To get started, save this code snippet as app.py
and run the below at the end of the README.
# !pip install 'git+https://github.com/Lightning-AI/LAI-API-Access-UI-Component.git'
# !pip install 'git+https://github.com/Lightning-AI/stablediffusion.git@lit'
# !curl https://raw.githubusercontent.com/Lightning-AI/stablediffusion/lit/configs/stable-diffusion/v1-inference.yaml -o v1-inference.yaml
import lightning as L
import os, base64, io, torch, ldm
from diffusion_with_autoscaler import (
AutoScaler,
BatchText,
BatchImage,
Text,
Image,
CustomColdStartProxy,
)
PROXY_URL = "https://ulhcn-01gd3c9epmk5xj2y9a9jrrvgt8.litng-ai-03.litng.ai/api/predict"

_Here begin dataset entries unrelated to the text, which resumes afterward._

-- ==== Sys2Proof/Machine/Ingest.lean ====
section
/-! DEFINITION. Inserts, deletes and index maintenance (R158 to R195, R674, R675): preparing and grouping mutations, commits, appends,
compaction, the ceilings, the image and journal, and the cutover of a maintenance command. -/

namespace Sys2Proof.Machine

open Sys2Proof

/-! ## Members of a collection (R49, R569 to R571) -/

/-- The lowest-numbered member is the epoch home; a collection of this device alone is its own (R569). -/
def epochHome (s : State) (c : Collection) : Nat := minOf s.net.deviceNumber c.members

def isHome (s : State) (c : Collection) : Bool := c.members.isEmpty || c.members.all fun m => decide (s.net.deviceNumber ≤ m)

/-- The other members. -/
def others (s : State) (c : Collection) : List Nat := c.members.filter (· != s.net.deviceNumber)

/-- A member learns an epoch: the newest first, and beside those of the last 10 ms the newest one before (R571). -/
def learnEpoch (s : State) (i e : Nat) : State :=
  let now := islandCount s 102
  s.modColl i fun c =>
    let old := c.beacons.filter fun (t, _) => decide (t + 10000000 ≤ now)
    let new := c.beacons.filter fun (t, _) => !decide (t + 10000000 ≤ now)
    { c with beacons := (now, e) :: new ++ old.take 1 }

/-- The epoch home sends the published epoch to every other member, and learns it itself (R571). -/
def sendBeacons (s : State) (i : Nat) : State :=
  match s.coll? i with
  | none => s
  | some c =>
    if isHome s c && !c.members.isEmpty then
      learnEpoch ((others s c).foldl (fun s d =>
        sendPacket s (mkPacket s 0x27 d 0 (leBytes 4 (handleOf c.gen i).toNat ++ leBytes 8 c.published))) s) i c.published
    else s

/-! ## Order within a queue (R175) -/

def sqOf (c : Cmd) : Option (PortId × Nat) := match c.origin with | .sq p q => some (p, q) | _ => none

/-- Commands of the same queue and collection placed before command n. -/
def earlier (s : State) (n : Nat) (c : Cmd) : List (Nat × Cmd) :=
  match sqOf c with
  | none => []
  | some k => s.cmds.filter fun (m, x) => decide (m < n) && sqOf x == some k && onColl (eIndex c.entry) x

/-- A reader that has not taken its snapshot. -/
def unread (x : Cmd) : Bool := isReader (eOpcode x.entry) && x.stage != .decided && x.snapshot.isNone

/-! ## Preparing (R164, R165, R168) -/

/-- The maintenance that slot i is to cut over with, and the slot that holds it: its own, or its template's while it still waits (R192,
R195). -/
def maintOf (s : State) (i : Nat) (c : Collection) : Option (Nat × Maint) :=
  match c.maint with
  | some m => some (i, m)
  | none =>
    let t := c.attrs.codebookSource.toNat % 65536
    if c.attrs.codebookSource = 0 then none
    else match (s.coll? t).bind (·.maint) with
      | some m => if m.waits.contains i then some (t, m) else none
      | none => none

/-- A shadow exists for slot i. -/
def shadowed (s : State) (i : Nat) (c : Collection) : Bool := (maintOf s i c).isSome

/-- The shadow affects a list (R192). -/
def affected (s : State) (i : Nat) (c : Collection) (l : Nat) : Bool :=
  match maintOf s i c with
  | some (_, m) => (match m.kind with | .split x => x == l | _ => true)
  | none => false

/-- The lists a record's copy goes to in the shadow: its own under RETRAIN, R80 over all lists under REBUILD, R80 over the two lists
under LIST_SPLIT; a copy of a record that has its other copy elsewhere goes to the nearer of the two (DESIGN CHOICE, log entry 25). -/
def shadowTargets (a : Attrs) (m : Maint) (l : Nat) (spilled : Bool) (x : List F32) : List Nat :=
  match m.kind with
  | .retrain => [l]
  | .rebuild => assignLists a (coarseOrder a m.centroids x (List.range m.listCount))
  | .split k =>
    let order := coarseOrder a m.centroids x [k, m.listCount - 1]
    if spilled then (order.head?.map fun y => [y.2]).getD [k] else assignLists a order

/-- The shadow's copies of an insert into given lists: each of their list and code, from the working vector (R192). -/
def preparedCopies (a : Attrs) (m : Maint) (lists : List Nat) (x : List F32) : List (Nat × List Nat) :=
  let a := { a with listCount := m.listCount }
  let from_ := match m.kind with
    | .retrain => lists
    | .rebuild => lists.take 1
    | .split k => lists.filter (· == k)
  (from_.flatMap fun l => shadowTargets a m l (decide (1 < lists.length)) x).map fun t => (t, encode70 a m.codebook m.centroids x t)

class DiffusionServer(L.app.components.PythonServer):
def __init__(self, *args, **kwargs):
super().__init__(input_type=BatchText, output_type=BatchImage, *args, **kwargs)
def setup(self):
if not os.path.exists("v1-5-pruned-emaonly.ckpt"):
cmd = "curl -C - https://pl-public-data.s3.amazonaws.com/dream_stable_diffusion/v1-5-pruned-emaonly.ckpt -o v1-5-pruned-emaonly.ckpt"
os.system(cmd)
device = "cuda" if torch.cuda.is_available() else "cpu"

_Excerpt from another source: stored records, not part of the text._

-- ==== Sys2Proof/Machine/Search.lean ====
section
/-! DEFINITION. The work of a SEARCH (R93 to R157): probing, scan budgets, batches, scoring, selection, the square tree, widening,
exact re-rank and the result. -/

namespace Sys2Proof.Machine

open Sys2Proof

/-! ## Parameters in force (R93, R95, R129, R135) -/

/-- NPROBE in force for a LIST_COUNT (R93, R95). -/
def nprobe (e : BitVec 1024) (lc : Nat) : Nat := min lc (if eNprobe e = 0 then 64 else eNprobe e)

/-- WIDEN_LIMIT in force (R95). -/
def widenLimit (e : BitVec 1024) (lc : Nat) : Nat := min lc (eWidenLimit e)

/-- P_r (R129). -/
def probes (e : BitVec 1024) (lc r : Nat) : Nat :=
  if eWidenLimit e = 0 then nprobe e lc else min (nprobe e lc * 2 ^ r) (widenLimit e lc)

/-- B_r; 0 for no budget (R129). -/
def budget (e : BitVec 1024) (r : Nat) : Nat := eScanBudget e * 2 ^ r

/-- Lists of the probe order that are kept: P' of R100. -/
def probeKeep (e : BitVec 1024) (lc : Nat) : Nat := max (nprobe e lc) (widenLimit e lc)

/-! ## Homes (R111) -/

/-- The compute die that homes list L of slot i. -/
def homeDie (i l : Nat) : Nat := (i + l) % 8

/-- The die of a core. -/
def coreDie (n : Nat) : Nat := n / 512

/-! ## Coarse passes (R98 to R101) -/

def partialLt (x y : BitVec 32 × Nat) : Bool :=
  decide (x.1.toNat < y.1.toNat) || (x.1 == y.1 && decide (x.2 < y.2))

/-- Queries of slot i that wait for a pass on a die, in order of class and then arrival, at most 32 (R101). -/
def passQueries (s : State) (die i : Nat) : List (Nat × Cmd) :=
  let q := s.cmds.filter fun (_, c) =>
    onColl i c && c.stage == .admitted && c.search.phase == .coarse && !Tab.has c.search.partials die
  let before (x y : Nat × Cmd) : Bool :=
    decide (eClass x.2.entry < eClass y.2.entry) || (eClass x.2.entry == eClass y.2.entry && decide (x.2.search.arrived < y.2.search.arrived))
  (isort before q).take 32

/-- The HBM priority level at which a pass reads the centroids: the lowest class among its queries (R101). -/
def passLevel (q : List (Nat × Cmd)) : Nat := minOf 3 (q.map fun x => eClass x.2.entry)

/-- The longest prefix of lists whose scan sizes fit a budget (R109). -/
def budgetPrefix (c : Collection) (snap : Nat) : List Nat → Nat → List Nat
  | [], _ => []
  | l :: t, left =>
    let n := scanSize c l snap
    if n ≤ left then l :: budgetPrefix c snap t (left - n) else []

/-- The scanned set of a round (R109, R129); a shard takes P_r and B_r as they were sent (R132). -/
def scannedSet (c : Collection) (x : Cmd) (r : Nat) : List Nat :=
  let (p, b) := x.search.given.getD (probes x.entry x.search.listCount r, budget x.entry r)
  let ls := x.search.order.take p
  if b = 0 then ls else budgetPrefix c (x.snapshot.getD 0) ls b

/-- The command is a shard's part of a search. -/
def isShard (x : Cmd) : Bool := match x.origin with | .shard .. => true | _ => false

/-- A query joins the open batch of a list, or opens one (R112, R113). -/
def joinBatch (s : State) (n i dir limit l : Nat) : State :=
  let room (b : Batch) : Bool :=
    b.coll == i && b.list == l && b.dir == dir && !b.launched && decide (b.members.length < limit)
  match s.batches.find? fun (_, b) => room b with
  | some (k, b) =>
    let s := { s with batches := Tab.set s.batches k { b with members := b.members ++ [n] } }
    s.modSearch n fun w => { w with batches := w.batches ++ [k] }
  | none =>
    let k := s.nextBatch
    let s := { s with
      batches := Tab.set s.batches k { coll := i, list := l, dir := dir, members := [n] }, nextBatch := k + 1 }
    s.modSearch n fun w => { w with batches := w.batches ++ [k] }

/-- Begins a round: the query joins batches of the lists of its scanned set that earlier rounds did not scan, and every square waits
for END again (R129, R144). A shard may have sent runs of the round already: they stay on their way (R132). -/
def startRound (s : State) (n r : Nat) : State :=
  match s.cmd? n with
  | none => s
  | some x =>
    let i := eIndex x.entry
    match s.coll? i with
    | none => s
    | some c =>
      let set := scannedSet c x r
      let new := set.filter fun l => !x.search.scanned.contains l
      let s := s.modSearch n fun w => { w with
        phase := .scanning, round := r, scanned := set, squares := [] }
      new.foldl (fun s l => joinBatch s n i x.search.dir (tableLimit c.attrs) l) s

/-- All eight partial orders are there: the batch scheduler of the home die merges them (R100), and the first round begins. -/
def mergeOrders (s : State) (n : Nat) : State :=
  match s.cmd? n with
  | none => s
  | some x =>
    if x.search.partials.length < 8 then s
    else
      let all := isort partialLt (Tab.vals x.search.partials).flatten
      let order := (all.take (probeKeep x.entry x.search.listCount)).map (·.2)
      startRound (s.modSearch n fun w => { w with order := order, partials := [] }) n x.search.round

/-- The partial order of a query on a die: the first P' lists of the die's stripe. -/
def stripeOrder (s : State) (c : Collection) (x : Cmd) (die : Nat) : List (BitVec 32 × Nat) :=
  let v := dirNum c x.search.dir
  let cents := (bookOf s c v.cbGen v.listCount).2
  let ls := (List.range x.search.listCount).filter fun l => l % 8 == die
  ((coarseOrder c.attrs cents x.search.query ls).take (probeKeep x.entry x.search.listCount)).map fun y => (distKey y.1, y.2)

/-- COARSE_PASS (R101). -/
def coarseEffect (s : State) (die i : Nat) : State :=
  match s.coll? i with
  | none => s
  | some c =>
    let q := passQueries s die i
    q.foldl (fun s (n, x) =>
      mergeOrders (s.modSearch n fun w => { w with partials := Tab.set w.partials die (stripeOrder s c x die) }) n)
      { s with coarseLevels := Tab.set s.coarseLevels die (passLevel q) }

def execCoarsePass (die coll : Nat) (s : State) : Host.Outcome State Fault Refusal :=
  occurs (live s && awake s && okDie die && !(passQueries s die coll).isEmpty) (coarseEffect s die coll) s

/-! ## Batches (R112 to R118) -/

/-- What a batch scans: the segments of its list, and the copies that its directory version reads from staging (R117, R118). -/
def batchTiles (c : Collection) (v : DirVersion) (l : Nat) : List TileWork :=
  let segs := (listSegs v l).map fun t => TileWork.segment t (slotLimit c v l t)
  let st := stagedOf c v l
  segs ++ if st.isEmpty then [] else [.staged st]

/-- The most urgent class of a batch's members (R116). -/
def batchClass (s : State) (b : Batch) : Nat :=
  minOf 3 (b.members.filterMap fun n => (s.cmd? n).map fun x => eClass x.entry)

/-- A launched batch that still waits for cores. -/
def coreless (b : Batch) : Bool := b.launched && b.workers.isEmpty && !b.undealt.isEmpty

def batchDie (b : Batch) : Nat := homeDie b.coll b.list

/-- Batch b takes cores before every other launched batch of its die that waits for them: by class, then by launch (R116). -/
def batchTurn (s : State) (k : Nat) (b : Batch) : Bool :=
  s.batches.all fun (j, o) =>
    j == k || !coreless o || batchDie o != batchDie b || decide (batchClass s b < batchClass s o)
      || (batchClass s b == batchClass s o && b.launched && decide (b.launchNo < o.launchNo))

self._model = ldm.lightning.LightningStableDiffusion(
config_path="v1-inference.yaml",
checkpoint_path="v1-5-pruned-emaonly.ckpt",
device=device,
deepspeed=True, # Supported on Ampere and RTX, skipped otherwise.
context="no_grad",
flash_attention="triton",
steps=30,
)
def predict(self, requests):
texts = [request.text for request in requests.inputs]
images = self._model.predict_step(prompts=texts, batch_idx=0)
results = []
for image in images:
buffer = io.BytesIO()
image.save(buffer, format="PNG")
image_str = base64.b64encode(buffer.getvalue()).decode("utf-8")
results.append(image_str)
return BatchImage(outputs=[{"image": image_str} for image_str in results])
component = AutoScaler(
DiffusionServer, # The component to scale
cloud_compute=L.CloudCompute("gpu-rxt", disk_size=80),
# autoscaler args
min_replicas=1,
max_replicas=1,
endpoint="/predict",
scale_out_interval=0,
scale_in_interval=600,
max_batch_size=4,
timeout_batching=0.3,
input_type=Text,
output_type=Image,
cold_start_proxy=CustomColdStartProxy(proxy_url=PROXY_URL),
)
app = L.LightningApp(component)
Run the app for free directly there.
lightning run app app.py --setup
lightning run app app.py --setup --cloud
When serving stable diffusion 1.5 with DDIM 30 steps, you can expect the followings numbers on https://lightning.ai/:
Compute Type | Max Batch Size | Number of users (locust) | Average (ms) | Min (ms) | Max (ms) |
---|---|---|---|---|---|
A10 (gpu-rtx) | 1 | 1 | 2185 | 2124 | 5030 |
A10 (gpu-rtx) | 2 | 2 | 4206 | 2139 | 6418 |
A10 (gpu-rtx) | 4 | 4 | 7524 | 2138 | 10900 |
A10 (gpu-rtx) | 6 | 6 | 10929 | 2135 | 18494 |
T4 (gpu) | 1 | 1 | 5061 | - | - |
T4 (gpu) | 2 | 2 | 11393 | - | - |
To reproduce those numbers, you can do the following:
- Run the app in the cloud
lightning run app app.py --setup --cloud
-
Wait for the app to be ready for inference in the cloud
-
Launch the load testing app (using locust)
lightning run app loadtest/app.py --cloud --env SERVER_URL={URL_SERVER}
Example:
lightning run app loadtest/app.py --cloud --env SERVER_URL=https://gcrjp-01gpgyn0kzngryjcap9vpn8aht.litng-ai-03.litng.ai
-
From the load testing UI, specify a number of users to be either 1, 2, 4, 6 and launch the load testing
-
The Stable Diffusion model gets faster with time. At convergence, you should observe the same numbers as reported in the table above. Otherwise, open an issue.
Note: Cuda Graph isn't supported yet, but extra speed up can be expected soon.